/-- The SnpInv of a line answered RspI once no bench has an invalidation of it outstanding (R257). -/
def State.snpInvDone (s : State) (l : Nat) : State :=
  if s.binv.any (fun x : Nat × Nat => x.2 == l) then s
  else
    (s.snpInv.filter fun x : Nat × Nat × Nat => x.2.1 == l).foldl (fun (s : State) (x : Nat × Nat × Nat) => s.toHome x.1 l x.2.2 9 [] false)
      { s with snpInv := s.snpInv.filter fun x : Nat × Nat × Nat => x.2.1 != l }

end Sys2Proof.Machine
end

= = =

● Assignment
Once you reach the line that contains "if s.binv.any (fun", print it and every line after it exactly as written, stopping at the last line of the records and adding nothing.

● Exercise solution
  if s.binv.any (fun x : Nat × Nat => x.2 == l) then s
  else
    (s.snpInv.filter fun x : Nat × Nat × Nat => x.2.1 == l).foldl (fun (s : State) (x : Nat × Nat × Nat) => s.toHome x.1 l x.2.2 9 [] false)
      { s with snpInv := s.snpInv.filter fun x : Nat × Nat × Nat => x.2.1 != l }

end Sys2Proof.Machine
end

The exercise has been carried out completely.